Whisper has its limitations, though — particularly in the area of “next-word” prediction. Because the system was trained on a large amount of noisy data, OpenAI cautions that Whisper might include words in its transcriptions that weren’t actually spoken — possibly because it’s both trying to predict the next word in audio and transcribe the audio recording itself. Moreover, Whisper doesn’t perform equally well across languages, suffering from a higher error rate when it comes to speakers of languages that aren’t well-represented in the training data.

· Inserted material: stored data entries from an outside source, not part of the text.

theorem witness_WithdrawnAndStarvedLinesSelectAgain :
    (let y := (pickOf .waitingTop .ply).line .a
     y.mode = .run ∧ y.exec = .hold) ∧
    ((s0.line .a).mode ≠ .run ∧ (s0.line .a).draw = none) ∧
    (let s := starvedA 0
     let d : Draw := { grades := 3, pref := .best, role := .face, origin := .direct, stack := none }
     (s.line .a).mode ≠ .run ∧ (s.line .a).draw = some d ∧
      (∀ k, isCandidate .a d (s.stack k) = true ↔ k = 2 ∨ k = 3) ∧ (s.stack 2).free = true ∧ (s.stack 3).free = false ∧
      ((starvedA 1).stack 2).free = false ∧ s.estop = false) ∧
    ((starved .a 7 s0).line .a).activity = .starved ∧ (topState.line .b).activity ≠ .starved ∧
    (∀ k, (s0.stack k).state ≠ .opened ∧ (s0.stack k).state ≠ .drain) ∧
    (let e := { StackEvent.of (starved .a 7 s0) with heard := ⟨true, true⟩ }
     (e.heard.get .a = true ∧ (e.st.line .a).activity = .starved) ∧ e.told.get .b = false ∧
      (e.st.line .b).activity ≠ .starved ∧ ({ e with told := ⟨true, true⟩ } : StackEvent).told.get .b = true) ∧
    (let s := starved .b 7 (picking 2 [sheetOf 611 (some .g2)] s0)
     s.pins.resetHeld = false ∧ (∀ k, (s.stack k).waiters = ⟨none, none⟩) ∧ (s.line .b).activity = .starved ∧
      (s.line .a).activity ≠ .starved ∧ (s.line .a).activity = .picking ∧ (s.line .a).emptied = false ∧
      (s.line .a).draw = some { grades := 3, pref := .best, role := .face, origin := .ply, stack := some 2 } ∧
      (s.stack 2).inventory = sheetOf 611 (some .g2) :: [] ∧ (s.stack 2).state ≠ .drain ∧ (s.stack 2).access.get .b = true ∧
      (s.stack 1).state = .closed) ∧
    Ready (starved .b 7 (picking 2 [sheetOf 611 (some .g2)] s0)) .pg :=
  ⟨by decide, by decide, by decide, by decide, by decide, by decide, by decide, by decide, ready_of rfl rfl rfl⟩

/-- A starved line picks the sheet that lands on a stack open to it (R160). -/
theorem test_landing_ends_starvation :
    let t := after (.landing 3) (starved .b 7 (withStack 3 (fun x => { x with
      state := .opened, allocated := 1, falling := [⟨sheetOf 9 (some .g2), 0⟩] }) s0))
    (t.line .b).activity = .picking ∧ (t.stack 3).holder = some .b ∧ (t.line .b).starveTimer = none := by decide

theorem witness_LineIsProgrammedAndCleared :
    (∀ m e a, Ready (lineIn m e a) (ownPort .a) ∧ ((lineIn m e a).line .a).mode = m ∧
      ((lineIn m e a).line .a).activity = a ∧ ((lineIn m e a).line .a).step = none) ∧
    (1 ≤ ([.signal ⟨0, 0, 0⟩] : List PatternStep).length ∧ ([.signal ⟨0, 0, 0⟩] : List PatternStep).length ≤ 16 ∧
      (15 : Byte).toNat + 1 ≤ 16 ∧ 16 < (16 : Byte).toNat + 1) ∧
    (15 < (16 : Byte).toNat ∧ (15 : Byte).toNat = (15 : Fin 16).val) := by
  refine ⟨?_, by decide, by decide⟩
  intro m e a
  exact ⟨ready_of rfl rfl rfl, rfl, rfl, rfl⟩

theorem witness_DirectDrawBeginsAndCancels :
    (let s := lineIn .direct .hold .idle
     Ready s (ownPort .a) ∧ (s.line .a).mode = .direct ∧ s.estop = false ∧ (s.line .a).activity ≠ .fault ∧
      (s.line .a).activity ≠ .stopping ∧ (s.line .a).draw = none ∧ (s.line .a).openPanel.length < 24 ∧
      24 ≤ ((panels 24 0 s).line .a).openPanel.length) ∧
    (31 < (32 : Byte).toNat ∧ 1 < (2 : Byte).toNat ∧ 3 < (4 : Byte).toNat ∧ (31 : GradeSet) ≠ 0) ∧
    (Ready (starved .b 7 s0) (ownPort .b) ∧ ((starved .b 7 s0).line .b).mode = .direct ∧
      ((starved .b 7 s0).line .b).draw ≠ none ∧ ((starved .b 7 s0).line .b).activity ≠ .waitingTop) ∧
    (Ready topState (ownPort .b) ∧ (topState.line .b).mode = .direct ∧ (topState.line .b).activity = .waitingTop ∧
      (topState.line .b).draw.map (·.origin) = some .direct ∧ (topState.line .b).draw.bind (·.stack) = some 2) :=
  ⟨⟨ready_of rfl rfl rfl, by decide⟩, by decide, ⟨ready_of rfl rfl rfl, by decide⟩, ready_of rfl rfl rfl, by decide⟩

theorem witness_PanelsCloseAndLeaveInOrder :
    (let s := lineIn .direct .hold .idle
     Ready s (ownPort .a) ∧ (s.line .a).draw = none ∧ (s.line .a).activity ≠ .stopping ∧ (s.line .a).openPanel = [] ∧
      (s.line .a).panelQueue = [] ∧ ((panels 1 4 s).line .a).openPanel ≠ [] ∧
      4 ≤ ((panels 1 4 s).line .a).panelQueue.length ∧ ((panels 1 3 s).line .a).panelQueue.length < 4) ∧
    (s0.line .a).mode ≠ .direct ∧
    (let s := stepIs (.panelEnd true .stop) (panels 1 4 (lineIn .run .run .waitRecord))
     Ready s (ownPort .a) ∧ (s.line .a).activity = .waitRecord ∧ (s.line .a).openPanel ≠ [] ∧
      (s.line .a).pattern[(s.line .a).pointer] = .panelEnd true .stop ∧
      ∃ r rest, (s.line .a).panelQueue = r :: rest ∧ rest.length < 4) :=
  ⟨⟨ready_of rfl rfl rfl, by decide⟩, by decide, ready_of rfl rfl rfl, by decide, by decide, rfl, _, _, rfl, by decide⟩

That last bit is nothing new to the world of speech recognition, unfortunately. Biases have long plagued even the best systems, with a 2020 Stanford study finding systems from Amazon, Apple, Google, IBM and Microsoft made far fewer errors — about 19% — with users who are white than with users who are Black.

Despite this, OpenAI sees Whisper’s transcription capabilities being used to improve existing apps, services, products and tools. Already, AI-powered language learning app Speak is using the Whisper API to power a new in-app virtual speaking companion.

If OpenAI can break into the speech-to-text market in a major way, it could be quite profitable for the Microsoft-backed company. According to one report, the segment could be worth $5.4 billion by 2026, up from $2.2 billion in 2021.

“Our picture is that we really want to be this universal intelligence,” Brockman said. “We really want to, very flexibly, be able to take in whatever kind of data you have — whatever kind of task you want to accomplish — and be a force multiplier on that attention.”